Exercise materials:
-- ==== Sys2Proof/WellFormed.lean ====
section
/-! DEFINITION. Which terms are well formed. A term of `Instr` always is: each field has exactly the width of its
bits (spec 30_encoding.md R71, R73), so no check is left. What can be ill formed is what stands before encoding, a
line of assembly (R80), and a ROM image (70_reset_and_hazards.md R231). -/

namespace Sys2Proof

/-- What an operand position of R80 takes. -/
inductive OperandKind where
  | reg | addr12 | imm8 | imm4
deriving DecidableEq, Repr

/-- The operand lists that R80 allows a mnemonic; the shifts have a second form with the ignored y. -/
def Mnemonic.forms : Mnemonic → List (List OperandKind)
  | .clearScreen | .ret => [[]]
  | .jump | .call | .loadIndex | .jumpOffset => [[.addr12]]
  | .skipEqImm | .skipNeImm | .loadImm | .addImm | .randAnd => [[.reg, .imm8]]
  | .skipEqReg | .copy | .orReg | .andReg | .xorReg | .addCarry | .subBorrow | .subBorrowRev | .skipNeReg =>
    [[.reg, .reg]]
  | .shiftRight | .shiftLeft => [[.reg], [.reg, .reg]]
  | .drawSprite => [[.reg, .reg, .imm4]]
  | .skipKeyDown | .skipKeyUp | .readDelay | .awaitKey | .writeDelay | .writeSound | .addIndex | .fontAddr | .bcd
  | .storeRegs | .loadRegs => [[.reg]]

/-- An operand fits a position: registers are R0..R15, numbers fit their field, and a label stands only for an nnn
(R80). `labels` are the names the program binds; a name it does not bind fits nowhere (DESIGN CHOICE, log entry 16). -/
def AsmOperand.fits (labels : List String) : AsmOperand → OperandKind → Bool
  | .reg r, .reg => decide (r < 16)
  | .num v, .addr12 => decide (v < 4096)
  | .num v, .imm8 => decide (v < 256)
  | .num v, .imm4 => decide (v < 16)
  | .label l, .addr12 => labels.contains l
  | .reg _, .addr12 | .reg _, .imm8 | .reg _, .imm4 => false
  | .num _, .reg => false
  | .label _, .reg | .label _, .imm8 | .label _, .imm4 => false

/-- The operands fit one of the mnemonic's forms, position by position. -/
def operandsFit (labels : List String) : List AsmOperand → List OperandKind → Bool
  | [], [] => true
  | o :: os, k :: ks => o.fits labels k && operandsFit labels os ks
  | [], _ :: _ => false
  | _ :: _, [] => false

/-- A line is well formed: its operands fit a form of its mnemonic, a directive's number fits its width (R80). -/
def AsmLine.wellFormed (labels : List String) : AsmLine → Bool
  | .instr m os => m.forms.any (operandsFit labels os)
  | .label _ => true
  | .word v => decide (v < 65536)
  | .byte v => decide (v < 256)

/-- The labels a program binds. -/
def boundLabels (lines : List AsmLine) : List String :=
  lines.filterMap fun
    | .label l => some l
    | .instr _ _ => none
    | .word _ => none
    | .byte _ => none

/-- A program is well formed: every line is, and no label is bound twice. R80 is silent on a label that is bound twice in
one program, and on one that is used and bound nowhere: here either makes the program ill formed, so that `assemble`
gives none (DESIGN CHOICE, log entry 16). -/
def programWellFormed (lines : List AsmLine) : Bool :=
  lines.all (AsmLine.wellFormed (boundLabels lines)) && decide (boundLabels lines).Nodup

/-- A ROM image is well formed: it fits the program space (R231). A ROM has no header and no checksum, and length 0
is legal. -/
def romWellFormed (rom : List Byte) : Bool :=
  decide (rom.length ≤ Config.maxRom)

end Sys2Proof
end

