/-! ### Construction and the invariant (70_reset_and_hazards.md) -/

/-- R230, R231: the constructed machine, for every ROM and every value of the open parameters; a ROM that is too long
gives none. (The stack's entries, which the spec leaves unspecified, are not stated.) -/
def Obligations.ConstructionResult : Prop :=
  ∀ (p : Config.Params) (rom : List Byte) (inputs : List TickInput),
    (3584 < rom.length → construct p rom inputs = .refused .loadError) ∧
    (rom.length ≤ 3584 → ∃ t, construct p rom inputs = .next t ∧
      (∀ a, (h : a < 80) → t.mem.read a = p.font[a]) ∧
      (∀ j, (h : j < rom.length) → t.mem.read (512 + j) = rom[j]) ∧
      (∀ a, 80 ≤ a → (a < 512 ∨ 512 + rom.length ≤ a) → t.mem.read a = 0) ∧
      t.pc.toNat = 512 ∧ t.sp = 0 ∧ t.dt = 0 ∧ t.st = 0 ∧ t.regs = p.initR ∧ t.i = p.initI ∧
      t.run = .running ∧ t.unk = false ∧ t.waitFsm = .running ∧ t.policy = p.policy)

/-- The reset state is the construction from the empty ROM with the reference parameters: R34's values, and, as the
model's own choice (log entries 1, 3 and 7), zero registers, the reference font and policy NOP. -/
def Obligations.ResetIsReferenceConstruction : Prop :=
  construct referenceParams [] [] = .next State.reset ∧
  State.reset.pc = 512 ∧ State.reset.sp = 0 ∧ State.reset.dt = 0 ∧ State.reset.st = 0 ∧
  State.reset.run = .running ∧ State.reset.unk = false ∧ State.reset.waitFsm = .running

/-- The invariant holds of every constructed machine. -/
def Obligations.ConstructedMachineMeetsInvariant : Prop :=
  ∀ (p : Config.Params) (rom : List Byte) (inputs : List TickInput) (t : State),
    construct p rom inputs = .next t → t.Inv

/-- The invariant holds at reset. -/
def Obligations.ResetMeetsInvariant : Prop := State.reset.Inv

/-- Every step keeps the invariant, from every state that meets it: memory stays canonical, SP stays 0..15 (R123), PC
stays at most 4350, so that PC arithmetic never wraps (R24), and a recorded fault is a legal one at PC (R204, R205). -/
def Obligations.StepKeepsInvariant : Prop :=
  ∀ s t : State, s.Inv → step s = .next t → t.Inv
end

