-- ==== Sys2Proof/Laws/Tick.lean ====
section
/-! SUPPORT. What one step can do, said once: every invariant of the machine is read off `step_cases`. -/

namespace Sys2Proof.Machine

open State

theorem step_faulted {s : State} {r : FaultRecord} (h : s.run = .faulted r) : step s = .next s := by
  simp only [step, tick, h]

theorem step_running {s : State} (h : s.run = .running) :
    step s = s.inputRefresh.phase2.andThen State.consumeInput := by
  simp only [step, tick, h]

/-- The word a tick fetches. -/
theorem fetchWord_inputRefresh (s : State) : s.inputRefresh.fetchWord = fetched s := by
  simp only [State.fetchWord, inputRefresh_pc, read_inputRefresh, fetched]

/-- The refresh writes no wait cell. -/
theorem refreshed_outside {s : State} {a : Nat} (h : a < 337 ∨ 353 ≤ a) : refreshed s a = s.mem.read a := by
  rw [refreshed, dif_neg (by omega)]

theorem waitFsm_running {s : State} (h : s.mem.read 360 = 0) : s.inputRefresh.waitFsm = .running := by
  rw [State.waitFsm, if_pos]
  rw [Config.waitFlagAddr, read_inputRefresh, refreshed_outside (by omega), h]

theorem waitFsm_waiting {s : State} (h : s.mem.read 360 ≠ 0) :
    s.inputRefresh.waitFsm = .waitingForKey (s.mem.read 361) := by
  rw [State.waitFsm, Config.waitFlagAddr, Config.waitTargetAddr, read_inputRefresh, read_inputRefresh,
    refreshed_outside (by omega), refreshed_outside (by omega), if_neg h]

/-- A step that waits (R91, R100). -/
theorem step_waiting {s : State} (hr : s.run = .running) (hw : s.mem.read 360 ≠ 0) :
    step s = .next (s.inputRefresh.waitStep (s.mem.read 361)).consumeInput := by
  rw [step_running hr, State.phase2, waitFsm_waiting hw]; rfl

/-- A step that runs a CPU step (R91, R93). -/
theorem step_cpu {s : State} (hr : s.run = .running) (hw : s.mem.read 360 = 0) :
    step s = (s.inputRefresh.cpuStep.andThen timerStepIfRunning).andThen consumeInput := by
  rw [step_running hr, State.phase2, waitFsm_running hw]

/-- A fetch past memory (R94). -/
theorem cpuStep_bounds {s : State} (h : 4096 < s.pc.toNat + 2) :
    s.cpuStep = .next (s.raise ⟨.bounds, s.pc, none, some (max s.pc.toNat 4096), none⟩) := by
  rw [State.cpuStep, firstOutOfRange_eq_some.2 ⟨by omega, h, rfl⟩]

/-- A fetched word that decodes runs its instruction after the PC advance (R93, R95). -/
theorem cpuStep_exec {s : State} {i : Instr} (h : s.pc.toNat + 2 ≤ 4096) (hd : decodeWord s.fetchWord = some i) :
    s.cpuStep = exec i s.advancePc := by
  rw [State.cpuStep, firstOutOfRange_eq_none.2 (.inr h)]
  simp only [hd]

/-- A fetched word that matches no row (R96). -/
theorem cpuStep_unknown {s : State} (h : s.pc.toNat + 2 ≤ 4096) (hd : decodeWord s.fetchWord = none) :
    s.cpuStep = .next (s.advancePc.unknownOpcode s.fetchWord) := by
  rw [State.cpuStep, firstOutOfRange_eq_none.2 (.inr h)]
  simp only [hd]

/-- Everything a step of a running machine can be. -/
inductive StepCase (s : State) : State → Prop where
  /-- waiting, no key pressed -/
  | idle (hw : s.mem.read 360 ≠ 0) (hk : ∀ k : Fin 16, s.input.keys[k] = false) :
      StepCase s s.inputRefresh.consumeInput
  /-- waiting, resolved by key k into the target register -/
  | resolved (k : Fin 16) (hw : s.mem.read 360 ≠ 0) (hk : LowestPressed s k) (ht : (s.mem.read 361).toNat < 16) :
      StepCase s ((s.inputRefresh.setReg ⟨(s.mem.read 361).toNat, ht⟩ (regIndexByte k)).setMem
        (s.inputRefresh.mem.write 360 0)).consumeInput
  /-- waiting, a key pressed, no such register -/
  | badTarget (k : Fin 16) (hw : s.mem.read 360 ≠ 0) (hk : LowestPressed s k) (ht : 16 ≤ (s.mem.read 361).toNat) :
      StepCase s (s.inputRefresh.raise ⟨.waitTarget, s.pc, none, none, some (s.mem.read 361)⟩).consumeInput
  /-- the fetch is past memory -/
  | fetchBounds (hw : s.mem.read 360 = 0) (h : 4096 < s.pc.toNat + 2) :
      StepCase s (s.inputRefresh.raise ⟨.bounds, s.pc, none, some (max s.pc.toNat 4096), none⟩).consumeInput
  /-- an instruction runs -/
  | instr (i : Instr) (u : State) (hw : s.mem.read 360 = 0) (h : s.pc.toNat + 2 ≤ 4096)
      (hd : decodeWord (fetched s) = some i) (he : exec i s.inputRefresh.advancePc = .next u) :
      StepCase s u.timerStepIfRunning.consumeInput
  /-- an unknown opcode -/
  | unknown (hw : s.mem.read 360 = 0) (h : s.pc.toNat + 2 ≤ 4096) (hd : decodeWord (fetched s) = none) :
      StepCase s (s.inputRefresh.advancePc.unknownOpcode (fetched s)).timerStepIfRunning.consumeInput

theorem lowestPressed_of_firstPressed {s : State} {k : Fin 16} (h : s.inputRefresh.mem.firstPressed = some k) :
    LowestPressed s k := by
  have ⟨h1, h2⟩ := firstPressed_eq_some.1 h
  exact ⟨(keyPressed_inputRefresh s k).symm.trans h1, fun j hj => (keyPressed_inputRefresh s j).symm.trans (h2 j hj)⟩

theorem step_cases {s t : State} (hr : s.run = .running) (h : step s = .next t) : StepCase s t := by
  by_cases hw : s.mem.read 360 = 0
  · rw [step_cpu hr hw] at h
    by_cases hp : s.pc.toNat + 2 ≤ 4096
    · have hf := fetchWord_inputRefresh s
      cases hd : decodeWord (fetched s) with
      | none =>
        rw [cpuStep_unknown (s := s.inputRefresh) hp (by rw [hf, hd]), hf] at h
        cases h
        exact .unknown hw hp hd
      | some i =>
        rw [cpuStep_exec (s := s.inputRefresh) hp (by rw [hf, hd])] at h
        cases he : exec i s.inputRefresh.advancePc with
        | next u => rw [he] at h; cases h; exact .instr i u hw hp hd he
        | fault e => rw [he] at h; cases h
        | refused e => rw [he] at h; cases h
    · rw [cpuStep_bounds (by rw [inputRefresh_pc]; omega)] at h
      cases h
      exact .fetchBounds hw (by omega)
  · rw [step_waiting hr hw] at h
    cases h
    unfold State.waitStep
    split
    · next hk =>
      refine .idle hw fun k => ?_
      rw [← keyPressed_inputRefresh]
      exact firstPressed_eq_none.1 hk k
    · next k hk =>
      have hl := lowestPressed_of_firstPressed hk
      split
      · next ht => exact .resolved k hw hl ht
      · next ht => exact .badTarget k hw hl (by omega)

/-- The timer step runs iff RUN is Running (R98, R99). -/
theorem timerStepIfRunning_of_running {s : State} (h : s.run = .running) : s.timerStepIfRunning = s.timerStep := by
  simp only [State.timerStepIfRunning, h]

theorem timerStepIfRunning_of_faulted {s : State} {r : FaultRecord} (h : s.run = .faulted r) :
    s.timerStepIfRunning = s := by
  simp only [State.timerStepIfRunning, h]

end Sys2Proof.Machine
end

Work required:
Answer with one number only: how many lines in the data contain the word "gives"?

Your response:
2